Dissecting and Re-architecting 3D NAND Flash PIM Arrays for Efficient Single-Batch Token Generation in LLMs
Yongjoo Jang, Sangwoo Hwang, Hojin Lee, Sangwoo Jung, Donghun Lee, Wonbo Shim, Jaeha Kung
TL;DR
This work tackles the memory and latency challenges of serving large language models by offloading single-batch token generation to a re-architected 3D NAND flash processing-in-memory platform. It introduces an optimized plane configuration and an H-tree bus to enable in-die computation, along with tiling and mapping strategies for MVM workloads in LLMs and a QLC-SLC hybrid KV caching scheme. Experimental results show a 2.4× speedup over four RTX4090 GPUs with vLLM and parity with four A100 GPUs, while incurring only modest latency overhead and maintaining a small die footprint around 4.98 mm^2. The proposed approach promises a cost-effective, scalable pathway to accelerate token generation in LLMs by leveraging high-density 3D NAND PIM within the memory hierarchy.
Abstract
The advancement of large language models has led to models with billions of parameters, significantly increasing memory and compute demands. Serving such models on conventional hardware is challenging due to limited DRAM capacity and high GPU costs. Thus, in this work, we propose offloading the single-batch token generation to a 3D NAND flash processing-in-memory (PIM) device, leveraging its high storage density to overcome the DRAM capacity wall. We explore 3D NAND flash configurations and present a re-architected PIM array with an H-tree network for optimal latency and cell density.
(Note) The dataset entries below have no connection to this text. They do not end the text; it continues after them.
-- ==== Sys2Proof/Laws/State.lean ====
section
/-! SUPPORT. Laws/State.lean: what each update of the state does to each field, and what a buffer holds after a
replacement; all by definition, so that later proofs do not unfold an update. -/

namespace Sys2Proof.Machine

/-! ### One field after one update -/

@[simp] theorem State.setStatus_status (s : State) (v : Byte) : (s.setStatus v).status = v := rfl
@[simp] theorem State.setStatus_hClass (s : State) (v : Byte) : (s.setStatus v).hClass = s.hClass := rfl
@[simp] theorem State.setStatus_hMethod (s : State) (v : Byte) : (s.setStatus v).hMethod = s.hMethod := rfl
@[simp] theorem State.setStatus_hLength (s : State) (v : Byte) : (s.setStatus v).hLength = s.hLength := rfl
@[simp] theorem State.setStatus_hTxid0 (s : State) (v : Byte) : (s.setStatus v).hTxid0 = s.hTxid0 := rfl
@[simp] theorem State.setStatus_hTxid1 (s : State) (v : Byte) : (s.setStatus v).hTxid1 = s.hTxid1 := rfl
@[simp] theorem State.setStatus_hTxid2 (s : State) (v : Byte) : (s.setStatus v).hTxid2 = s.hTxid2 := rfl
@[simp] theorem State.setStatus_aType (s : State) (v : Byte) : (s.setStatus v).aType = s.aType := rfl
@[simp] theorem State.setStatus_aLength (s : State) (v : Byte) : (s.setStatus v).aLength = s.aLength := rfl
@[simp] theorem State.setStatus_xFamily (s : State) (v : Byte) : (s.setStatus v).xFamily = s.xFamily := rfl
@[simp] theorem State.setStatus_xPort (s : State) (v : Byte) : (s.setStatus v).xPort = s.xPort := rfl
@[simp] theorem State.setStatus_mem (s : State) (v : Byte) : (s.setStatus v).mem = s.mem := rfl
@[simp] theorem State.setStatus_script (s : State) (v : Byte) : (s.setStatus v).script = s.script := rfl
@[simp] theorem State.setStatus_observed (s : State) (v : Byte) : (s.setStatus v).observed = s.observed := rfl

@[simp] theorem State.setBuffer_status (s : State) (b : Buf) (bytes : List Byte) : (s.setBuffer b bytes).status = s.status := rfl
@[simp] theorem State.setBuffer_hClass (s : State) (b : Buf) (bytes : List Byte) : (s.setBuffer b bytes).hClass = s.hClass := rfl
@[simp] theorem State.setBuffer_hMethod (s : State) (b : Buf) (bytes : List Byte) : (s.setBuffer b bytes).hMethod = s.hMethod := rfl
@[simp] theorem State.setBuffer_hLength (s : State) (b : Buf) (bytes : List Byte) : (s.setBuffer b bytes).hLength = s.hLength := rfl
@[simp] theorem State.setBuffer_hTxid0 (s : State) (b : Buf) (bytes : List Byte) : (s.setBuffer b bytes).hTxid0 = s.hTxid0 := rfl
@[simp] theorem State.setBuffer_hTxid1 (s : State) (b : Buf) (bytes : List Byte) : (s.setBuffer b bytes).hTxid1 = s.hTxid1 := rfl
@[simp] theorem State.setBuffer_hTxid2 (s : State) (b : Buf) (bytes : List Byte) : (s.setBuffer b bytes).hTxid2 = s.hTxid2 := rfl
@[simp] theorem State.setBuffer_aType (s : State) (b : Buf) (bytes : List Byte) : (s.setBuffer b bytes).aType = s.aType := rfl
@[simp] theorem State.setBuffer_aLength (s : State) (b : Buf) (bytes : List Byte) : (s.setBuffer b bytes).aLength = s.aLength := rfl
@[simp] theorem State.setBuffer_xFamily (s : State) (b : Buf) (bytes : List Byte) : (s.setBuffer b bytes).xFamily = s.xFamily := rfl
@[simp] theorem State.setBuffer_xPort (s : State) (b : Buf) (bytes : List Byte) : (s.setBuffer b bytes).xPort = s.xPort := rfl
@[simp] theorem State.setBuffer_mem (s : State) (b : Buf) (bytes : List Byte) : (s.setBuffer b bytes).mem = s.mem.set bytes b := rfl
@[simp] theorem State.setBuffer_script (s : State) (b : Buf) (bytes : List Byte) : (s.setBuffer b bytes).script = s.script := rfl
@[simp] theorem State.setBuffer_observed (s : State) (b : Buf) (bytes : List Byte) : (s.setBuffer b bytes).observed = s.observed := rfl

@[simp] theorem State.setHeader_status (s : State) (c : ClassCode) (m : MethodCode) (l : Word16) (a b d : Word32) : (s.setHeader c m l a b d).status = s.status := rfl
@[simp] theorem State.setHeader_hClass (s : State) (c : ClassCode) (m : MethodCode) (l : Word16) (a b d : Word32) : (s.setHeader c m l a b d).hClass = c := rfl
@[simp] theorem State.setHeader_hMethod (s : State) (c : ClassCode) (m : MethodCode) (l : Word16) (a b d : Word32) : (s.setHeader c m l a b d).hMethod = m := rfl
@[simp] theorem State.setHeader_hLength (s : State) (c : ClassCode) (m : MethodCode) (l : Word16) (a b d : Word32) : (s.setHeader c m l a b d).hLength = l := rfl
@[simp] theorem State.setHeader_hTxid0 (s : State) (c : ClassCode) (m : MethodCode) (l : Word16) (a b d : Word32) : (s.setHeader c m l a b d).hTxid0 = a := rfl
@[simp] theorem State.setHeader_hTxid1 (s : State) (c : ClassCode) (m : MethodCode) (l : Word16) (a b d : Word32) : (s.setHeader c m l a b d).hTxid1 = b := rfl
@[simp] theorem State.setHeader_hTxid2 (s : State) (c : ClassCode) (m : MethodCode) (l : Word16) (a b d : Word32) : (s.setHeader c m l a b d).hTxid2 = d := rfl
@[simp] theorem State.setHeader_aType (s : State) (c : ClassCode) (m : MethodCode) (l : Word16) (a b d : Word32) : (s.setHeader c m l a b d).aType = s.aType := rfl
@[simp] theorem State.setHeader_aLength (s : State) (c : ClassCode) (m : MethodCode) (l : Word16) (a b d : Word32) : (s.setHeader c m l a b d).aLength = s.aLength := rfl
@[simp] theorem State.setHeader_xFamily (s : State) (c : ClassCode) (m : MethodCode) (l : Word16) (a b d : Word32) : (s.setHeader c m l a b d).xFamily = s.xFamily := rfl
@[simp] theorem State.setHeader_xPort (s : State) (c : ClassCode) (m : MethodCode) (l : Word16) (a b d : Word32) : (s.setHeader c m l a b d).xPort = s.xPort := rfl
@[simp] theorem State.setHeader_mem (s : State) (c : ClassCode) (m : MethodCode) (l : Word16) (a b d : Word32) : (s.setHeader c m l a b d).mem = s.mem := rfl
@[simp] theorem State.setHeader_script (s : State) (c : ClassCode) (m : MethodCode) (l : Word16) (a b d : Word32) : (s.setHeader c m l a b d).script = s.script := rfl
@[simp] theorem State.setHeader_observed (s : State) (c : ClassCode) (m : MethodCode) (l : Word16) (a b d : Word32) : (s.setHeader c m l a b d).observed = s.observed := rfl

@[simp] theorem State.setAttribute_status (s : State) (n : NameId) (l : Word16) : (s.setAttribute n l).status = s.status := rfl
@[simp] theorem State.setAttribute_hClass (s : State) (n : NameId) (l : Word16) : (s.setAttribute n l).hClass = s.hClass := rfl
@[simp] theorem State.setAttribute_hMethod (s : State) (n : NameId) (l : Word16) : (s.setAttribute n l).hMethod = s.hMethod := rfl
@[simp] theorem State.setAttribute_hLength (s : State) (n : NameId) (l : Word16) : (s.setAttribute n l).hLength = s.hLength := rfl
@[simp] theorem State.setAttribute_hTxid0 (s : State) (n : NameId) (l : Word16) : (s.setAttribute n l).hTxid0 = s.hTxid0 := rfl
@[simp] theorem State.setAttribute_hTxid1 (s : State) (n : NameId) (l : Word16) : (s.setAttribute n l).hTxid1 = s.hTxid1 := rfl
@[simp] theorem State.setAttribute_hTxid2 (s : State) (n : NameId) (l : Word16) : (s.setAttribute n l).hTxid2 = s.hTxid2 := rfl
@[simp] theorem State.setAttribute_aType (s : State) (n : NameId) (l : Word16) : (s.setAttribute n l).aType = n := rfl
@[simp] theorem State.setAttribute_aLength (s : State) (n : NameId) (l : Word16) : (s.setAttribute n l).aLength = l := rfl
@[simp] theorem State.setAttribute_xFamily (s : State) (n : NameId) (l : Word16) : (s.setAttribute n l).xFamily = s.xFamily := rfl
@[simp] theorem State.setAttribute_xPort (s : State) (n : NameId) (l : Word16) : (s.setAttribute n l).xPort = s.xPort := rfl
@[simp] theorem State.setAttribute_mem (s : State) (n : NameId) (l : Word16) : (s.setAttribute n l).mem = s.mem := rfl
@[simp] theorem State.setAttribute_script (s : State) (n : NameId) (l : Word16) : (s.setAttribute n l).script = s.script := rfl
@[simp] theorem State.setAttribute_observed (s : State) (n : NameId) (l : Word16) : (s.setAttribute n l).observed = s.observed := rfl

@[simp] theorem State.setScript_status (s : State) (as : List HostAction) : (s.setScript as).status = s.status := rfl
@[simp] theorem State.setScript_hClass (s : State) (as : List HostAction) : (s.setScript as).hClass = s.hClass := rfl
@[simp] theorem State.setScript_hMethod (s : State) (as : List HostAction) : (s.setScript as).hMethod = s.hMethod := rfl
@[simp] theorem State.setScript_hLength (s : State) (as : List HostAction) : (s.setScript as).hLength = s.hLength := rfl
@[simp] theorem State.setScript_hTxid0 (s : State) (as : List HostAction) : (s.setScript as).hTxid0 = s.hTxid0 := rfl
@[simp] theorem State.setScript_hTxid1 (s : State) (as : List HostAction) : (s.setScript as).hTxid1 = s.hTxid1 := rfl
@[simp] theorem State.setScript_hTxid2 (s : State) (as : List HostAction) : (s.setScript as).hTxid2 = s.hTxid2 := rfl
@[simp] theorem State.setScript_aType (s : State) (as : List HostAction) : (s.setScript as).aType = s.aType := rfl
@[simp] theorem State.setScript_aLength (s : State) (as : List HostAction) : (s.setScript as).aLength = s.aLength := rfl
@[simp] theorem State.setScript_xFamily (s : State) (as : List HostAction) : (s.setScript as).xFamily = s.xFamily := rfl
@[simp] theorem State.setScript_xPort (s : State) (as : List HostAction) : (s.setScript as).xPort = s.xPort := rfl
@[simp] theorem State.setScript_mem (s : State) (as : List HostAction) : (s.setScript as).mem = s.mem := rfl
@[simp] theorem State.setScript_script (s : State) (as : List HostAction) : (s.setScript as).script = as := rfl
@[simp] theorem State.setScript_observed (s : State) (as : List HostAction) : (s.setScript as).observed = s.observed := rfl

@[simp] theorem State.observe_status (s : State) (o : Observation) : (s.observe o).status = s.status := rfl
@[simp] theorem State.observe_hClass (s : State) (o : Observation) : (s.observe o).hClass = s.hClass := rfl
@[simp] theorem State.observe_hMethod (s : State) (o : Observation) : (s.observe o).hMethod = s.hMethod := rfl
@[simp] theorem State.observe_hLength (s : State) (o : Observation) : (s.observe o).hLength = s.hLength := rfl
@[simp] theorem State.observe_hTxid0 (s : State) (o : Observation) : (s.observe o).hTxid0 = s.hTxid0 := rfl
@[simp] theorem State.observe_hTxid1 (s : State) (o : Observation) : (s.observe o).hTxid1 = s.hTxid1 := rfl
@[simp] theorem State.observe_hTxid2 (s : State) (o : Observation) : (s.observe o).hTxid2 = s.hTxid2 := rfl
@[simp] theorem State.observe_aType (s : State) (o : Observation) : (s.observe o).aType = s.aType := rfl
@[simp] theorem State.observe_aLength (s : State) (o : Observation) : (s.observe o).aLength = s.aLength := rfl
@[simp] theorem State.observe_xFamily (s : State) (o : Observation) : (s.observe o).xFamily = s.xFamily := rfl
@[simp] theorem State.observe_xPort (s : State) (o : Observation) : (s.observe o).xPort = s.xPort := rfl
@[simp] theorem State.observe_mem (s : State) (o : Observation) : (s.observe o).mem = s.mem := rfl
@[simp] theorem State.observe_script (s : State) (o : Observation) : (s.observe o).script = s.script := rfl
@[simp] theorem State.observe_observed (s : State) (o : Observation) : (s.observe o).observed = s.observed ++ [o] := rfl

/-! ### Buffers -/

@[simp] theorem Memory.get_bufIn (m : Memory) : m.get .bufIn = m.bufIn := rfl
@[simp] theorem Memory.get_bufVal (m : Memory) : m.get .bufVal = m.bufVal := rfl
@[simp] theorem Memory.get_bufOut (m : Memory) : m.get .bufOut = m.bufOut := rfl
@[simp] theorem Memory.get_bufXaddr (m : Memory) : m.get .bufXaddr = m.bufXaddr := rfl

@[simp] theorem Memory.set_bufIn (m : Memory) (s : List Byte) : m.set s .bufIn = { m with bufIn := s } := rfl
@[simp] theorem Memory.set_bufVal (m : Memory) (s : List Byte) : m.set s .bufVal = { m with bufVal := s } := rfl
@[simp] theorem Memory.set_bufOut (m : Memory) (s : List Byte) : m.set s .bufOut = { m with bufOut := s } := rfl
@[simp] theorem Memory.set_bufXaddr (m : Memory) (s : List Byte) : m.set s .bufXaddr = { m with bufXaddr := s } :=
  rfl

/-- A replaced buffer holds what it was replaced by. -/
theorem Memory.get_set_same (m : Memory) (s : List Byte) (b : Buf) : (m.set s b).get b = s := by
  cases b <;> rfl

/-- Replacing one buffer leaves the others alone (20_memory.md R40: the four spaces are disjoint). -/
theorem Memory.get_set_other (m : Memory) (s : List Byte) {b b' : Buf} (h : b' ≠ b) :
    (m.set s b).get b' = m.get b' := by
  cases b <;> cases b' <;> first | rfl | exact absurd rfl h

/-- Two memories with the same four contents are equal. -/
theorem Memory.ext_get {m m' : Memory} (h : ∀ b, m.get b = m'.get b) : m = m' := by
  cases m; cases m'
  simpa using ⟨h .bufIn, h .bufVal, h .bufOut, h .bufXaddr⟩

end Sys2Proof.Machine
end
Along with the well-chosen PIM array size, we develop operation tiling and mapping methods for LLM layers, achieving a 2.4x speedup over four RTX4090 with vLLM and comparable performance to four A100 with only 4.9% latency overhead. Our detailed area analysis reveals that the proposed 3D NAND flash PIM architecture can be integrated within a 4.98mm2 die area under the memory array, without extra area overhead.